START MATERIAL PROVIDED

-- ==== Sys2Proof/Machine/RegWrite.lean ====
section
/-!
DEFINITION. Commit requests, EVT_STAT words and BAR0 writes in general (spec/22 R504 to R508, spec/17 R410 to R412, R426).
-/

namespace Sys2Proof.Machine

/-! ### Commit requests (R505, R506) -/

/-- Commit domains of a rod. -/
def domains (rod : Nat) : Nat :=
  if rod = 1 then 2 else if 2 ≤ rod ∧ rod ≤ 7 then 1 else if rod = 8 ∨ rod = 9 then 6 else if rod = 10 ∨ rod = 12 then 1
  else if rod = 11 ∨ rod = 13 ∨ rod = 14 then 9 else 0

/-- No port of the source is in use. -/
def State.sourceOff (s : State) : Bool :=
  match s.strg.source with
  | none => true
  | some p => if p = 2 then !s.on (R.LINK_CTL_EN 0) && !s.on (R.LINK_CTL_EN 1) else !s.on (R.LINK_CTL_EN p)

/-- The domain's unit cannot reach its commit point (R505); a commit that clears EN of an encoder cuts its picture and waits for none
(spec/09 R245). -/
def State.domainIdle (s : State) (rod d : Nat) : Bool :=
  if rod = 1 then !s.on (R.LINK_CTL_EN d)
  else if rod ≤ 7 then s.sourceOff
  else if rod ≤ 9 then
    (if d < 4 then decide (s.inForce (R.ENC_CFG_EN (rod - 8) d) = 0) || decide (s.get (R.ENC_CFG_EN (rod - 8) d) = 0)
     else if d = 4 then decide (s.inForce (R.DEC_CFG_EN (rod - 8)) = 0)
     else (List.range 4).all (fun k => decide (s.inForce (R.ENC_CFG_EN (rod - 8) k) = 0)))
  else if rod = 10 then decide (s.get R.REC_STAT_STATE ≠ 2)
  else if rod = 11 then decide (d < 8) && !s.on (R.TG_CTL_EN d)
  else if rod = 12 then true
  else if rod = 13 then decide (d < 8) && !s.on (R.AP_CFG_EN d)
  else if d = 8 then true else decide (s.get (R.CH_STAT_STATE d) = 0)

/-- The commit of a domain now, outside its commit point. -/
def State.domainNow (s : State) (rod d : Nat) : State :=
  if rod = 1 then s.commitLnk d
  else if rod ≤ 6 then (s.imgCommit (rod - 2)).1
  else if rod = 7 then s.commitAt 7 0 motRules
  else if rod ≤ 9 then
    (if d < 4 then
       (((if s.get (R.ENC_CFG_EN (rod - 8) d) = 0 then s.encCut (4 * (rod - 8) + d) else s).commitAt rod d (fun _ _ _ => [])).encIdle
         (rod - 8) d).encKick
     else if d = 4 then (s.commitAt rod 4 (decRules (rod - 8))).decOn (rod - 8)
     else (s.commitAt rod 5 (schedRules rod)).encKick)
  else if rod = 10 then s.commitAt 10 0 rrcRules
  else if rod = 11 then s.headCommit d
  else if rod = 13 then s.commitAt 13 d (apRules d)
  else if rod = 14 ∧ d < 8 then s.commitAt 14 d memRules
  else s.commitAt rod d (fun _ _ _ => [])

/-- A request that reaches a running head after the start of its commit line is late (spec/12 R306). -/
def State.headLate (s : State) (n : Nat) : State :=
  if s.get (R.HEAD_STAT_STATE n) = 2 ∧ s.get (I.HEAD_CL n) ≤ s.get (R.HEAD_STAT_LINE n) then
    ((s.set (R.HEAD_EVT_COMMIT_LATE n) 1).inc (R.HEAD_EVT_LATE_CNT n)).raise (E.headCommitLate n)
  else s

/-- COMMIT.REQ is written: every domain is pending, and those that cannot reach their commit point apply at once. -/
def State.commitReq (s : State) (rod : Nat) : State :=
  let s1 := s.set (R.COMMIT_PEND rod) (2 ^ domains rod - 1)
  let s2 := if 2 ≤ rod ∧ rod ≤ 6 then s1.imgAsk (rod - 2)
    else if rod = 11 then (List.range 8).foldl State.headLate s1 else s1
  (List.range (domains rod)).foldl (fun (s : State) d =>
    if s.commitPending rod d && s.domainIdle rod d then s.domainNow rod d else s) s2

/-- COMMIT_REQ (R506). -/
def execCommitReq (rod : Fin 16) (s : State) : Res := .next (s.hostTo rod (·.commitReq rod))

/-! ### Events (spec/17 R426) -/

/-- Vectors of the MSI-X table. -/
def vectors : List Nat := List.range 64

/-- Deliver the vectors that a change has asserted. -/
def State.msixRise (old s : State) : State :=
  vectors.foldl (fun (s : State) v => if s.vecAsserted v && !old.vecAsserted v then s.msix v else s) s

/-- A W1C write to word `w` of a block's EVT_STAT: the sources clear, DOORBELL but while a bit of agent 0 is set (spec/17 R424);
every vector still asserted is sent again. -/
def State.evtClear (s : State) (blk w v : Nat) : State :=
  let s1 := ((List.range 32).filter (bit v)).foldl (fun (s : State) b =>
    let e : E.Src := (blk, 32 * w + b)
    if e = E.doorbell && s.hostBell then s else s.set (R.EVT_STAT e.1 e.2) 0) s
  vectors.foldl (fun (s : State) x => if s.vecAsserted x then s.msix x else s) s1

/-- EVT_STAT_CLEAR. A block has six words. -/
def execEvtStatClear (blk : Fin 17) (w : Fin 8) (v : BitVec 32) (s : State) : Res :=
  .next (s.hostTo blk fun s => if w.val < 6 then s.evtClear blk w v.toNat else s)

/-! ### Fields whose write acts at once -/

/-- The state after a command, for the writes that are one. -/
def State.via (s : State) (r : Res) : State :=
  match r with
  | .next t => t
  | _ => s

END MATERIAL PROVIDED
START MATERIAL PROVIDED

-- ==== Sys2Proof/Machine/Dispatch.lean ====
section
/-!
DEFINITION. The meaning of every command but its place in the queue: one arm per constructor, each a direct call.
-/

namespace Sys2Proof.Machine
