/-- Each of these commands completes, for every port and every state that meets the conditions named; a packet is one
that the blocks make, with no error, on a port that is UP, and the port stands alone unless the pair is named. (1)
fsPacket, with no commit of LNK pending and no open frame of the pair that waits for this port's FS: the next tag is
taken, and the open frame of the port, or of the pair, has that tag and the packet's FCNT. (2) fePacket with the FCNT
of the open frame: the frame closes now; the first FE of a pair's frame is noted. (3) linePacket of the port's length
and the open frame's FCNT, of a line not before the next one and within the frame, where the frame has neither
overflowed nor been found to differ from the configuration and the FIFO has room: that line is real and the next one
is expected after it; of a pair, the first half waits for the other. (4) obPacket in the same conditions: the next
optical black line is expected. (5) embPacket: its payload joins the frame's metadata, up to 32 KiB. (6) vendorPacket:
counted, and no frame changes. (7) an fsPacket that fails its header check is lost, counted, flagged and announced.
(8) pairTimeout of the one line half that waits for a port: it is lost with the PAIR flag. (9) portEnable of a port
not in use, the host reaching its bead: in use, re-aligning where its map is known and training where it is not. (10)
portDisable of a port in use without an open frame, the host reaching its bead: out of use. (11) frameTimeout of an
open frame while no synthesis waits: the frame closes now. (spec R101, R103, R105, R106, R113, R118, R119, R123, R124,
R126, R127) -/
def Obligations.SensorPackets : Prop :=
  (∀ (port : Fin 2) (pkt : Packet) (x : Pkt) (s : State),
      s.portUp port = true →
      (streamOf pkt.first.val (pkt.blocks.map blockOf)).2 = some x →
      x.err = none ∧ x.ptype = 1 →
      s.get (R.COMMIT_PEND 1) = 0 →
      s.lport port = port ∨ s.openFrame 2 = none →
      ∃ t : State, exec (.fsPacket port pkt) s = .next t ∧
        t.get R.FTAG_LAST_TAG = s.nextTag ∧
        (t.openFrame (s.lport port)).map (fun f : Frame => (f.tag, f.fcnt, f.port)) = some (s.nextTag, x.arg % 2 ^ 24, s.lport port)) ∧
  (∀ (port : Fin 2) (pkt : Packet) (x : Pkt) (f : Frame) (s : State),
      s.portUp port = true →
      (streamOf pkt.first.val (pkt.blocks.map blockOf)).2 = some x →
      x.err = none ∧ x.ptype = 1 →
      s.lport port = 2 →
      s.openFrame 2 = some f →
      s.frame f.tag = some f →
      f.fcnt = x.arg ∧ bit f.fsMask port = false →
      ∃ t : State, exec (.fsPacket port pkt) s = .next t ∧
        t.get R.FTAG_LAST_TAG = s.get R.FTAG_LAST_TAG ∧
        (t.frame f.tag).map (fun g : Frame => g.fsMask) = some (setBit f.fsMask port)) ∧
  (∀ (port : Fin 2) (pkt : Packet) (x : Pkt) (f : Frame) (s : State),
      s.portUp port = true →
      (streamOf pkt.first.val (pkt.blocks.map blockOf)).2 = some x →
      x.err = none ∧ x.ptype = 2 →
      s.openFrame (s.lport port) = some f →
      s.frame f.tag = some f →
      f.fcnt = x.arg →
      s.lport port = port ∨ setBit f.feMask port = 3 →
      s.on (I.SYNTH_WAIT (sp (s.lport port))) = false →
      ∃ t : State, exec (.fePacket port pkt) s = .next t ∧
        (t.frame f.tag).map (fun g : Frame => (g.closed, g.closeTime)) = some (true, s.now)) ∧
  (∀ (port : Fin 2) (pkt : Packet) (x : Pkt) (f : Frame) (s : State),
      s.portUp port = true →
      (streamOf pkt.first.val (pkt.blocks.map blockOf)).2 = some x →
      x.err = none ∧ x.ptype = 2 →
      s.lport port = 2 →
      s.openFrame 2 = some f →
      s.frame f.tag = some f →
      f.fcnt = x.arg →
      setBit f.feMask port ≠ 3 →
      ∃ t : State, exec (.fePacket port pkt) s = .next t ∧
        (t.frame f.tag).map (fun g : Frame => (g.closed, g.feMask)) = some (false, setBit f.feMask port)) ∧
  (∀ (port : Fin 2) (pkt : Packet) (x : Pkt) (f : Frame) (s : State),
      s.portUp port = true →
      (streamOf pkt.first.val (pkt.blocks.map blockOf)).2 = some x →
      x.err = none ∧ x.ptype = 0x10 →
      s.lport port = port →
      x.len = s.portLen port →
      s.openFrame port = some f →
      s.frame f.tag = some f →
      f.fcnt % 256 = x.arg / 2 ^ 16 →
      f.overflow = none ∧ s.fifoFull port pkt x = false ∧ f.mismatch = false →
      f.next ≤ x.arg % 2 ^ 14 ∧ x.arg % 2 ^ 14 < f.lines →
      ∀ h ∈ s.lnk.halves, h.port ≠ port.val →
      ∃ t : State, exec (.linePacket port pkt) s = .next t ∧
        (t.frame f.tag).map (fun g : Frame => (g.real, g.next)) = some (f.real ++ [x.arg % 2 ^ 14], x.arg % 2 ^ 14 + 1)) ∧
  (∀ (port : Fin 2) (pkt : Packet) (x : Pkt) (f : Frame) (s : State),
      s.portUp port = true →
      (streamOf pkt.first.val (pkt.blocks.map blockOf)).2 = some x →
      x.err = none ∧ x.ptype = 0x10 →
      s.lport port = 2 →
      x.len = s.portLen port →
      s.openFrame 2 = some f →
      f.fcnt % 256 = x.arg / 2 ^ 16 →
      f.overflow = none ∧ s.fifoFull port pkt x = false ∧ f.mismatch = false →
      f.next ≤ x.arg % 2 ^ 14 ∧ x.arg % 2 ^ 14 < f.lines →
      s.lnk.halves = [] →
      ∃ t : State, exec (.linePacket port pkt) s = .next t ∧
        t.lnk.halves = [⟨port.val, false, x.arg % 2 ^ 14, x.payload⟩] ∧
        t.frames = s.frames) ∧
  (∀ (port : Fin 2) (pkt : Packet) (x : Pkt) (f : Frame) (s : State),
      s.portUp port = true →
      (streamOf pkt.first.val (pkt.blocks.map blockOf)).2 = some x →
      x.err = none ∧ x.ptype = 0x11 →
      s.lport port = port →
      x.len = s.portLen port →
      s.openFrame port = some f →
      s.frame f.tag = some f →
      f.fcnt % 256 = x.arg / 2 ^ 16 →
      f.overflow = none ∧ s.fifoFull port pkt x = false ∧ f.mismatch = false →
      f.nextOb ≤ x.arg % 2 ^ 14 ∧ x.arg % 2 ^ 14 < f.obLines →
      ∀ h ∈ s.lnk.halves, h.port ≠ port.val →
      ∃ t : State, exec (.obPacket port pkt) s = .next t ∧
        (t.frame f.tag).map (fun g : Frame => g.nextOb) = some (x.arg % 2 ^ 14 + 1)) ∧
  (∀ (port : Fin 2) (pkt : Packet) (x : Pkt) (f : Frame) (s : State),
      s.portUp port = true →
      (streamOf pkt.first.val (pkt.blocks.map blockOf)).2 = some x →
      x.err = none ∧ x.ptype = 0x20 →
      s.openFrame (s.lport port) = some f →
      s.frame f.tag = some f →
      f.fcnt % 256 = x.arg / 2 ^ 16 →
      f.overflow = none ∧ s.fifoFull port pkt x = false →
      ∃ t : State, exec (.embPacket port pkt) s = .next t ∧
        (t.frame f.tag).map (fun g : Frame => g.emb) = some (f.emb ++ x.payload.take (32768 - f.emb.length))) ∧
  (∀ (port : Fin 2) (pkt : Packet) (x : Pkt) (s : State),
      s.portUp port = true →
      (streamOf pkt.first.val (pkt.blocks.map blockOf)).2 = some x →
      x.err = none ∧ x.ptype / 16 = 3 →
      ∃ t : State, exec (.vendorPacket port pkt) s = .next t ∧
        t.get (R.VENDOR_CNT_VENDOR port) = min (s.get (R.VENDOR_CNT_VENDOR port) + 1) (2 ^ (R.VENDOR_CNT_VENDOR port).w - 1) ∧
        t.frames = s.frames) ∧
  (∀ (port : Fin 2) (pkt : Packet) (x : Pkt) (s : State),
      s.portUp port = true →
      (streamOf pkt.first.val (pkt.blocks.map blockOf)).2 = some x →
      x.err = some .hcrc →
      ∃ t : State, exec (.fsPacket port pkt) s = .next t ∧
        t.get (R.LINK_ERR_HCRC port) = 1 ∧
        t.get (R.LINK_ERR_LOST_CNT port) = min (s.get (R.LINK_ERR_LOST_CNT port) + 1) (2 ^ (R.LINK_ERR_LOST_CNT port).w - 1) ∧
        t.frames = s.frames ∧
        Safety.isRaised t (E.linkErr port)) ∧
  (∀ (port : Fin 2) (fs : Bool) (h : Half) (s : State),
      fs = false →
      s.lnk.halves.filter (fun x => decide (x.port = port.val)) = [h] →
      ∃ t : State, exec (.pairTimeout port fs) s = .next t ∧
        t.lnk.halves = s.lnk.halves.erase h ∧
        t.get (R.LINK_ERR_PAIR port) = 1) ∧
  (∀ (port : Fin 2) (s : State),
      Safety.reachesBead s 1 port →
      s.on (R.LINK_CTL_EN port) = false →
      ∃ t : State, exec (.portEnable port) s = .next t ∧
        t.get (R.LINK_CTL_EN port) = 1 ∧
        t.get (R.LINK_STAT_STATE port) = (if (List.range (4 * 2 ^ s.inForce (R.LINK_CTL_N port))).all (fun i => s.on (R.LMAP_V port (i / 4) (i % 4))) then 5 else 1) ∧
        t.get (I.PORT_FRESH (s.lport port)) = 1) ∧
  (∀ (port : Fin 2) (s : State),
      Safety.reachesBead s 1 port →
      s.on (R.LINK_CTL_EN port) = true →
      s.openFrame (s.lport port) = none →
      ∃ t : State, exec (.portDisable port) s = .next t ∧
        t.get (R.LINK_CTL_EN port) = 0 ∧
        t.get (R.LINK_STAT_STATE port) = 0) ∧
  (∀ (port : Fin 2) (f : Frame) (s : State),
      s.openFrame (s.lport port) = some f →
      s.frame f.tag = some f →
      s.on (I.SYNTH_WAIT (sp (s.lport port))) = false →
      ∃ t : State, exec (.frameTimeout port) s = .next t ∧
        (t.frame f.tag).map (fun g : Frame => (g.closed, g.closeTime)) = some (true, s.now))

END MATERIAL PROVIDED

**DESCRIPTION OF THE TASK:**
Each line in the entries above, starting at the line with "else if d = 4 then decide" and ending at the line with "else if rod = 11 then decide", is to be printed exactly, and only those lines.

**SOLUTION TO THIS EXERCISE:**
     else if d = 4 then decide (s.inForce (R.DEC_CFG_EN (rod - 8)) = 0)
     else (List.range 4).all (fun k => decide (s.inForce (R.ENC_CFG_EN (rod - 8) k) = 0)))
  else if rod = 10 then decide (s.get R.REC_STAT_STATE ≠ 2)
  else if rod = 11 then decide (d < 8) && !s.on (R.TG_CTL_EN d)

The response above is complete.